BlackEconomics.org®
There is considerable evidence that innovation can provide great opportunities for economic expansion.(1) Of course, it is prudent to perform full “benefit-cost” analyses of innovation, which would encompass consideration of “secondary” impacts—i.e., accounting for positive and negative spillovers in affected industries. And beyond economic effects, there is the question of how innovation affects social welfare broadly.
As an example, consider the Internet as an innovation. It is difficult to assess the total “positive” impact of the Internet on economic expansion. Note that Internet use was amplified significantly by the 2020-21 COVID-19 Pandemic. However, from the outset, it was transparent that use of the Internet involved more than just gaining access to an electronic devise and “connectivity;” operational software and security software were key requirements. Unquestionably, the full breadth and scope of Internet uses is yet to be determined, and the ways that one can be injured while using the Internet, too, has not been determined fully.
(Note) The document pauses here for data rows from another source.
-- ==== Sys2Proof/Machine/Driver.lean ====
section
/-! DEFINITION. The sequenced commands INIT, START, GETID (41_driver_ops.md R75 to R80). Each `after…` is the rest of a rule once a frame has returned. -/

namespace Sys2Proof.Machine

/-- INIT after the RANGE frame (R75): latch the settings, bind, respond OK. -/
def afterInitRange (r : BitVec 2) (o : BitVec 4) (h : BitVec 3) (a : Answer) (s : State) : Result :=
  match a with
  | .err e => raise (.transportError e) s
  | .okRx _ => respond .done (s.latch r o h)
  | .okDone => respond .done (s.latch r o h)

/-- INIT after the FILTER frame (R75): the RANGE frame. -/
def afterInitFilter (r : BitVec 2) (o : BitVec 4) (h : BitVec 3) (a : Answer) (s : State) : Result :=
  match a with
  | .err e => raise (.transportError e) s
  | .okRx _ =>
      sendFrame .writeOnly (writeFrame regRANGE (rangeByte r)) (.initRange r o h) (afterInitRange r o h) s
  | .okDone =>
      sendFrame .writeOnly (writeFrame regRANGE (rangeByte r)) (.initRange r o h) (afterInitRange r o h) s

/-- INIT's identity check (R77) and then the FILTER frame (R75). -/
def checkId (r : BitVec 2) (o : BitVec 4) (h : BitVec 3) (s : State) : Result :=
  match s.rx 1 with
  | .error f => .fault f
  | .ok id =>
      if id ≠ expectedId ∧ surfacesErrors s.params.policy = true then raise (.unexpectedDeviceId id) s
      else
        sendFrame .writeOnly (writeFrame regFILTER (filterByte s.params.variant o h)) (.initFilter r o h)
          (afterInitFilter r o h) s

/-- INIT after the identity read (R75). -/
def afterInitId (r : BitVec 2) (o : BitVec 4) (h : BitVec 3) (a : Answer) (s : State) : Result :=
  match a with
  | .err e => raise (.transportError e) s
  | .okRx _ => checkId r o h s
  | .okDone => checkId r o h s

/-- INIT with its settings resolved (R75, R76): the identity read. -/
def initWith (r : BitVec 2) (o : BitVec 4) (h : BitVec 3) (s : State) : Result :=
  sendFrame .duplex (readFrame regDEVID) (.initId r o h) (afterInitId r o h) s

/-- INIT (R75). -/
def execInit (rset : Bool) (rcode : BitVec 2) (oset : Bool) (ocode : BitVec 4) (hset : Bool) (hcode : BitVec 3)
    (s : State) : Result :=
  if s.bound then raise .alreadyBound s
  else initWith (resolveRange rset rcode) (resolveOdr oset ocode) (resolveHpf s.params.variant hset hcode) s

/-- START after its frame (R78): BASELINE discards the error. -/
def afterStart (a : Answer) (s : State) : Result :=
  match a with
  | .err e => if surfacesErrors s.params.policy then raise (.transportError e) s else respond .done s
  | .okRx _ => respond .done s
  | .okDone => respond .done s

/-- START (R78). -/
def execStart (s : State) : Result :=
  needBound (sendFrame .writeOnly (writeFrame regPOWER_CTL measurementByte) .start afterStart) s

/-- GETID after its frame (R79): BASELINE answers OK with a drawn byte after an error. -/
def afterGetid (a : Answer) (s : State) : Result :=
  match a with
  | .err e =>
      if surfacesErrors s.params.policy then raise (.transportError e) s
      else respond { status := .ok, d0 := some (zext32 (Config.draw s.draws)) } s.drawn
  | .okRx _ => respondWith (byteResponse s) s
  | .okDone => respondWith (byteResponse s) s

/-- GETID (R79). -/
def execGetid (s : State) : Result :=
  needBound (sendFrame .duplex (readFrame regDEVID) .getid afterGetid) s

end Sys2Proof.Machine
end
However, global cybercrime costs amount to $8 trillion in 2023.(2) In addition, it is estimated that at least $1.75 trillion is to be spent globally on cybersecurity equipment and services during 2021 – 2025.(3)
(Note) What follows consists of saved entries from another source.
-- ==== Sys2Proof/Certificates/Slice0/Obligations.lean ====
section
/-! DEFINITION. The statements for the provers, one per rule or group of rules of spec/. -/

open Sys2Proof Sys2Proof.Machine

/-! ### Encodings (30_encoding.md) -/

/-- 30_encoding.md R49: bits 7:1 of an address byte are the address, bit 0 is the direction (1 = read), and every
byte is a valid address byte. -/
def Obligations.AddressByteLayout : Prop :=
  ∀ (addr : Addr) (b : Byte),
    writeByte addr = addr ++ 0#1 ∧ readByte addr = addr ++ 1#1 ∧
    b = (if b.getLsbD 0 then readByte (b.extractLsb' 1 7) else writeByte (b.extractLsb' 1 7))

/-- 30_encoding.md sections 1 and 3: no bit of an encoding is dropped. -/
def Obligations.DecodeEncodeRoundTrip : Prop :=
  ∀ (p : Params) (i : Instr), i.wellFormed p = true → decode p (encode i) = .ok i

/-- 30_encoding.md R61 to R66: a legal word has one meaning, whose encoding it is. -/
def Obligations.DecodedWordIsEncoded : Prop :=
  ∀ (p : Params) (w : Word) (i : Instr), decodeWord p w = .ok i →
    encode i = .word w ∧ i.wellFormed p = true ∧ i.isCommand = true

/-- 30_encoding.md R48, R53: a byte sequence that decodes is the frame that its instruction sends. -/
def Obligations.DecodedFrameIsEncoded : Prop :=
  ∀ (p : Params) (bytes : List Byte) (i : Instr), decodeFrame bytes = .ok i →
    encode i = .frame bytes ∧ i.wellFormed p = true ∧ i.isCommand = false

/-- 30_encoding.md R66: the decoder refuses exactly the words of the nine items. -/
def Obligations.IllegalWordsExactly : Prop :=
  ∀ (p : Params) (w : Word), (∃ r, decodeWord p w = .error r) ↔ IllegalWord p w

/-- spec/opcode_table.json, the nine command rows: match, mask, fields and constraints. -/
def Obligations.DecodeMatchesTable : Prop :=
  ∀ (p : Params) (w : Word) (a : Addr) (d : Byte) (n : BitVec 4) (rs os hs : Bool) (r : BitVec 2) (o : BitVec 4)
    (h : BitVec 3),
    (decodeWord p w = .ok (.wr a d) ↔
      w &&& 0xFF8000FF = 0x10000000 ∧ w.extractLsb' 16 7 = a ∧ w.extractLsb' 8 8 = d) ∧
    (decodeWord p w = .ok (.rd a) ↔ w &&& 0xFF80FFFF = 0x20000000 ∧ w.extractLsb' 16 7 = a) ∧
    (decodeWord p w = .ok (.brd a n) ↔
      w &&& 0xFF80FFF0 = 0x30000000 ∧ w.extractLsb' 16 7 = a ∧ w.extractLsb' 0 4 = n ∧ n ≠ 0 ∧
        n.toNat ≤ p.maxBurst.toNat) ∧
    (decodeWord p w = .ok (.init rs r os o hs h) ↔
      w &&& 0xFF7C7078 = 0x40000000 ∧
      w.getLsbD 23 = rs ∧ w.extractLsb' 16 2 = r ∧ w.getLsbD 15 = os ∧ w.extractLsb' 8 4 = o ∧
      w.getLsbD 7 = hs ∧ w.extractLsb' 0 3 = h ∧
      (if rs then r ≠ 0 else r = 0) ∧ (if os then o.toNat ≤ 10 else o = 0) ∧
      (if hs then h ≠ 7 ∧ p.variant = .full else h = 0)) ∧
    (decodeWord p w = .ok .start ↔ w = 0x50000000) ∧
    (decodeWord p w = .ok .getid ↔ w = 0x60000000) ∧
    (decodeWord p w = .ok .temp ↔ w = 0x70000000) ∧
    (decodeWord p w = .ok .accr ↔ w = 0x80000000) ∧
    (decodeWord p w = .ok .accn ↔ w = 0x90000000)

/-- 30_encoding.md R62, R67, 95_test_vectors.md V2: eight words written out in the spec. -/
def Obligations.KnownWordsDecode : Prop :=
  decodeWord .reference 0x102D0000 = .ok (.wr 0x2D 0x00) ∧
  decodeWord .reference 0x107FFF00 = .ok (.wr 0x7F 0xFF) ∧
  decodeWord .reference 0x20020000 = .ok (.rd 0x02) ∧
  decodeWord .reference 0x30080009 = .ok (.brd 0x08 9) ∧
  decodeWord .reference 0x3008000F = .ok (.brd 0x08 15) ∧
  decodeWord { Params.reference with maxBurst := 9 } 0x30080009 = .ok (.brd 0x08 9) ∧
  decodeWord { Params.reference with maxBurst := 9 } 0x3008000A = .error .badLength ∧
  decodeWord .reference 0x40828083 = .ok (.init true 0b10 true 0 true 3) ∧
  decodeWord { Params.reference with variant := .minimal } 0x40828083 = .error .hpfInMinimal ∧
  decodeWord .reference 0x40008B00 = .error .odrOverTen ∧
  decodeWord .reference 0x90000000 = .ok .accn ∧
  decodeFrame [0x5A, 0x00] = .ok (.wrframe 0x2D 0x00) ∧
  decodeFrame [0x05, 0x00] = .ok (.rdframe 0x02) ∧
  decodeFrame [0x0D, 0x00, 0x00] = .ok (.brdframe 0x06 2)

/-- 30_encoding.md R67, R68: what the assembler accepts is a well-formed command, which it encodes to a word that
decodes back to it; and which command each form of a line gives, for every spelling of its operands (the separators
and the order of INIT's options are entry 28). -/
def Obligations.AssembledIsWellFormed : Prop :=
  (∀ (line : String) (i : Instr), assemble line = some i →
    i.wellFormed .reference = true ∧ i.isCommand = true ∧ decode .reference (encode i) = .ok i) ∧
  (∀ (a v : List Char) (addr : Addr) (data : Byte), SpellsAddr a addr → Spells v data.toNat →
    assemble (String.ofList ("WR ".toList ++ a ++ ", ".toList ++ v)) = some (.wr addr data)) ∧
  (∀ (a : List Char) (addr : Addr), SpellsAddr a addr →
    assemble (String.ofList ("RD ".toList ++ a)) = some (.rd addr)) ∧
  (∀ (a v : List Char) (addr : Addr) (n : BitVec 4), SpellsAddr a addr → Spells v n.toNat → n ≠ 0 →
    assemble (String.ofList ("BRD ".toList ++ a ++ ", ".toList ++ v)) = some (.brd addr n)) ∧
  (∀ (r : Option (List Char × BitVec 2)) (o : Option (List Char × BitVec 4)) (h : Option (List Char × BitVec 3)),
    (∀ p, r = some p → SpellsRange p.1 p.2) →
    (∀ p, o = some p → Spells p.1 p.2.toNat ∧ p.2.toNat ≤ 10) →
    (∀ p, h = some p → Spells p.1 p.2.toNat ∧ p.2.toNat ≤ 6) →
    assemble (String.ofList ("INIT".toList ++ optionText "range=" (r.map (·.1)) ++ optionText "odr=" (o.map (·.1)) ++
        optionText "hpf=" (h.map (·.1)))) =
      some (.init r.isSome ((r.map (·.2)).getD 0) o.isSome ((o.map (·.2)).getD 0) h.isSome ((h.map (·.2)).getD 0))) ∧
  assemble "START" = some .start ∧ assemble "GETID" = some .getid ∧ assemble "TEMP" = some .temp ∧
  assemble "ACCR" = some .accr ∧ assemble "ACCN" = some .accn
The point is that the $8 trillion and the $1.75 trillion must be subtracted from a valuation of the Internet’s benefit when performing a benefit-cost analysis. More importantly, not only does the cybercrime and the payment for cybersecurity equipment and services reduce the net financial or accounting benefit to individuals, firms, and government, but consider the enormous volume of hours that are expended when there are cybercrimes, which may not be accounted for at all in economic statistics when these efforts are performed on own account.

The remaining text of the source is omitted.